--- What you have to do ---
Repeat exactly, and only, the lines from the line containing "def execBootPorRelease (s" through the last line of the records below, including both.

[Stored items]
-- ==== Sys2Proof/Machine/Reset.lean ====
section
/-! DEFINITION. Module resets (R95, R96, R379, R428, R435): what a reset keeps, its causes, the deferral behind a flash operation
and the hard cut. -/
namespace Sys2Proof.Machine

/-- What a module reset leaves in memory (R435): flash, and AON SRAM except at a power-on or brown-out. Log entry 31 (DEDUCED). -/
def keptAddr (cold : Bool) (a : Nat) : Bool := inFlash a || (!cold && decide (0x0A000000 ≤ a) && decide (a < 0x0A010000))

/-- A saturating 16-bit count, one more where `b`. -/
def count16 (n : Nat) (b : Bool) : Nat := if b && decide (n < 65535) then n + 1 else n

/-- The registers that a module reset with causes `causes` leaves (R95, R99, R472, R559): the reset causes and counts, what
describes the flash operation at the reset and the OTP cells; the DIO contacts, now inputs, show what the outside gives
them (R68). -/
def State.resetRegs (s : State) (causes : Nat) (fresh : State) : State :=
  let por := causes.testBit 0
  let cold := por || causes.testBit 1
  let n k := s.rd ⟨A.SYS_RSTCNT, 16 * k, 16⟩
  let n0 := count16 (n 0) (causes.testBit 2)
  let n1 := count16 (n 1) (causes / 16 % 16 != 0)
  let n2 := count16 (n 2) (causes.testBit 1 || causes.testBit 3 || causes.testBit 8)
  let s1 := fresh.setReg A.SYS_RSTCAUSE (BitVec.ofNat 48 causes)
  let s2 := s1.setReg A.SYS_RSTCAUSE_PREV (if por then 0 else s.reg A.SYS_RSTCAUSE)
  let s3 := if por then s2 else s2.setReg A.SYS_RSTCNT (BitVec.ofNat 48 (n0 + 2 ^ 16 * n1 + 2 ^ 32 * n2))
  let s4 := if cold then s3 else s3.setReg A.FLC_RSTINFO (if s.flcRst = 0 then s.reg A.FLC_RSTINFO else s.flcRst)
  (s4.setReg A.CRY_OTPSTAT (s.reg A.CRY_OTPSTAT)).setReg A.AON_DIOIN s.dioExt

/-- A module reset with the causes of `causes` (bits of SYS_RSTCAUSE): BOOT starts.  `stage` is how far R81 has come.
Log entry 31 (DEDUCED). -/
def State.moduleReset (s : State) (causes stage : Nat) : State :=
  let cold := causes.testBit 0 || causes.testBit 1
  let keep (a : Nat) : Bool := keptAddr cold a
  let next : Instr := if stage = 1 then .bootClockLock else .bootJournalScan
  let fresh : State := {
    State.reset with
    pending := s.pending, now := s.now, beat := s.beat, freeCtr := s.freeCtr
    regs := []
    mem := s.mem.filter (fun p => keep p.1)
    eccSoft := s.eccSoft.filter keep
    eccHard := s.eccHard.filter keep
    torn := s.torn, ffUnits := s.ffUnits
    otpKeys := s.otpKeys
    stoIn := s.stoIn
    egress := s.egress
    farTag := s.farTag
    authDraw := s.authDraw + 1
    mainsOn := s.mainsOn
    aonFrac := s.aonFrac
    dioExt := s.dioExt
    bulkOk := s.bulkOk
    auxOn := s.auxOn
    auxAt := s.auxAt
    lineGood := s.lineGood
    alarms := if stage = 0 then [] else [(s.now + ms (if stage = 1 then 3 else 2), next)]
    bootStage := stage
    bootAt := s.now }
  s.resetRegs causes fresh

/-- The reset that waits in `rstWait` is taken, with the causes of `more` (R95, R96). Log entry 30 (DEDUCED). -/
def State.takeReset (s : State) (more : Nat) : State :=
  let s1 := s.flcFlush
  s1.moduleReset (Nat.lor s1.rstWait more) 2

/-- A module reset is requested with cause bit `k`, 2-7 (R95, R96): taken at once when no flash operation is in progress; else
deferred, at most 450 ms, with SAFE_STOP entered from ARMED and RUN. Log entry 30 (DEDUCED). -/
def State.requestReset (s : State) (k : Nat) : State :=
  if s.bit F.SYS_MODESTAT_RST_PENDING then { s with rstWait := natBit s.rstWait k true }
  else if s.flcOp == .idle then { s with flcRst := 0 }.takeReset (2 ^ k)
  else
    let s1 := { s.flcDefer.on F.SYS_MODESTAT_RST_PENDING with rstWait := 2 ^ k }
    (s1.after (ms 450) .resetHardcut).safeStop 6

/-- MODULE_RESET (R95, R96): the deferred reset is taken once the flash operation has ended. -/
def execModuleReset (s0 : State) : Result :=
  let s := s0.cancel .moduleReset
  ok (if s.bit F.SYS_MODESTAT_RST_PENDING && s.flcOp == .idle then
    s.takeReset (2 ^ 9) else s)

/-- RESET_HARDCUT (R95, R472): 450 ms have passed; the operation is cut. -/
def execResetHardcut (s0 : State) : Result :=
  let s := s0.cancel .resetHardcut
  if s.bit F.SYS_MODESTAT_RST_PENDING then
    ok ({ s.flcCut with flcRst := setBits s.flcRst 1 1 1 }.takeReset (2 ^ 10))
  else ok s

/-- A write of SYS_RSTREQ inside the unlock window (R95, R99). -/
def State.rstreqWrite (s : State) (w : Writer) (v : Word) : State :=
  s.protect w (fun s =>
    if getBits v 0 8 != 0x5A then s
    else
      match w with
      | .coreA _ _ => s.requestReset 5
      | .coreS => s.requestReset 4
      | .rom => s.requestReset 4
      | .host k => s.requestReset (if s.isDebug (.host k) then 7 else 6)
      | .debugger => s.requestReset 7
      | .fabric => s.requestReset 6
      | .dma _ => s)

/-- BROWNOUT (R95): the housekeeping supply browns out with mains present; the reset is taken at once.
Log entry 151 (DESIGN CHOICE). -/
def execBrownout (s : State) : Result :=
  if s.mainsOn && s.mode != .off then ok ((s.flcCut.stoAssert).moduleReset 2 2) else ok s

/-- BOOT_POR_RELEASE (R81, R95): the power-on reset releases with the housekeeping supply in regulation. Log entry 6 (DEDUCED). -/
def execBootPorRelease (s : State) : Result :=
  if s.mode == .off && s.mainsOn && !s.offHold then
    let s1 := s.moduleReset 1 1
    ok { s1 with bootAt := s.bootAt, bulkOk := false, auxOn := false }
  else ok s

/-- MAINS_APPLIED (R74, R76, R81): mains reaches 85 VAC; after a SHUTDOWN that ended OFF, only a removal of at least 1 s counts.
Log entry 127 (DESIGN CHOICE). -/
def execMainsApplied (s : State) : Result :=
  if s.mainsOn then ok s
  else
    let s1 := { s with mainsOn := true, offHold := s.offHold && decide (s.now < s.bootAt + ms 1000) }
    if s1.offHold then ok s1 else
    ok (if s1.mode == .off then { s1 with bootAt := s1.now }.after (ms 18) .bootPorRelease else s1)

/-- Every power domain of the module is off (R20, R74). Log entry 36 (DEDUCED). -/
def State.powerOff (s : State) : State :=
  let s1 := (s.flcCut.stoAssert).moduleReset 1 0
  let s2 := { s1 with regs := [], bulkOk := false, auxOn := false, alarms := [], bootStage := 0 }
  (((s2.setReg A.CRY_OTPSTAT (s.reg A.CRY_OTPSTAT)).setReg A.AON_DIOIN s.dioExt).wr F.SYS_MODE_MODE 0).setReg
    A.AON_PWRSTAT 0

/-- MAINS_LOST_OFF (R74): mains is lost beyond the hold-up, the housekeeping supply fails. -/
def execMainsLostOff (s : State) : Result :=
  if s.mainsOn then ok { s.powerOff with mainsOn := false, offHold := s.offHold, bootAt := s.now } else ok s

end Sys2Proof.Machine
end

--- Answer area ---
def execBootPorRelease (s : State) : Result :=
  if s.mode == .off && s.mainsOn && !s.offHold then
    let s1 := s.moduleReset 1 1
    ok { s1 with bootAt := s.bootAt, bulkOk := false, auxOn := false }
  else ok s

/-- MAINS_APPLIED (R74, R76, R81): mains reaches 85 VAC; after a SHUTDOWN that ended OFF, only a removal of at least 1 s counts.
Log entry 127 (DESIGN CHOICE). -/
def execMainsApplied (s : State) : Result :=
  if s.mainsOn then ok s
  else
    let s1 := { s with mainsOn := true, offHold := s.offHold && decide (s.now < s.bootAt + ms 1000) }
    if s1.offHold then ok s1 else
    ok (if s1.mode == .off then { s1 with bootAt := s1.now }.after (ms 18) .bootPorRelease else s1)

/-- Every power domain of the module is off (R20, R74). Log entry 36 (DEDUCED). -/
def State.powerOff (s : State) : State :=
  let s1 := (s.flcCut.stoAssert).moduleReset 1 0
  let s2 := { s1 with regs := [], bulkOk := false, auxOn := false, alarms := [], bootStage := 0 }
  (((s2.setReg A.CRY_OTPSTAT (s.reg A.CRY_OTPSTAT)).setReg A.AON_DIOIN s.dioExt).wr F.SYS_MODE_MODE 0).setReg
    A.AON_PWRSTAT 0

/-- MAINS_LOST_OFF (R74): mains is lost beyond the hold-up, the housekeeping supply fails. -/
def execMainsLostOff (s : State) : Result :=
  if s.mainsOn then ok { s.powerOff with mainsOn := false, offHold := s.offHold, bootAt := s.now } else ok s

end Sys2Proof.Machine
end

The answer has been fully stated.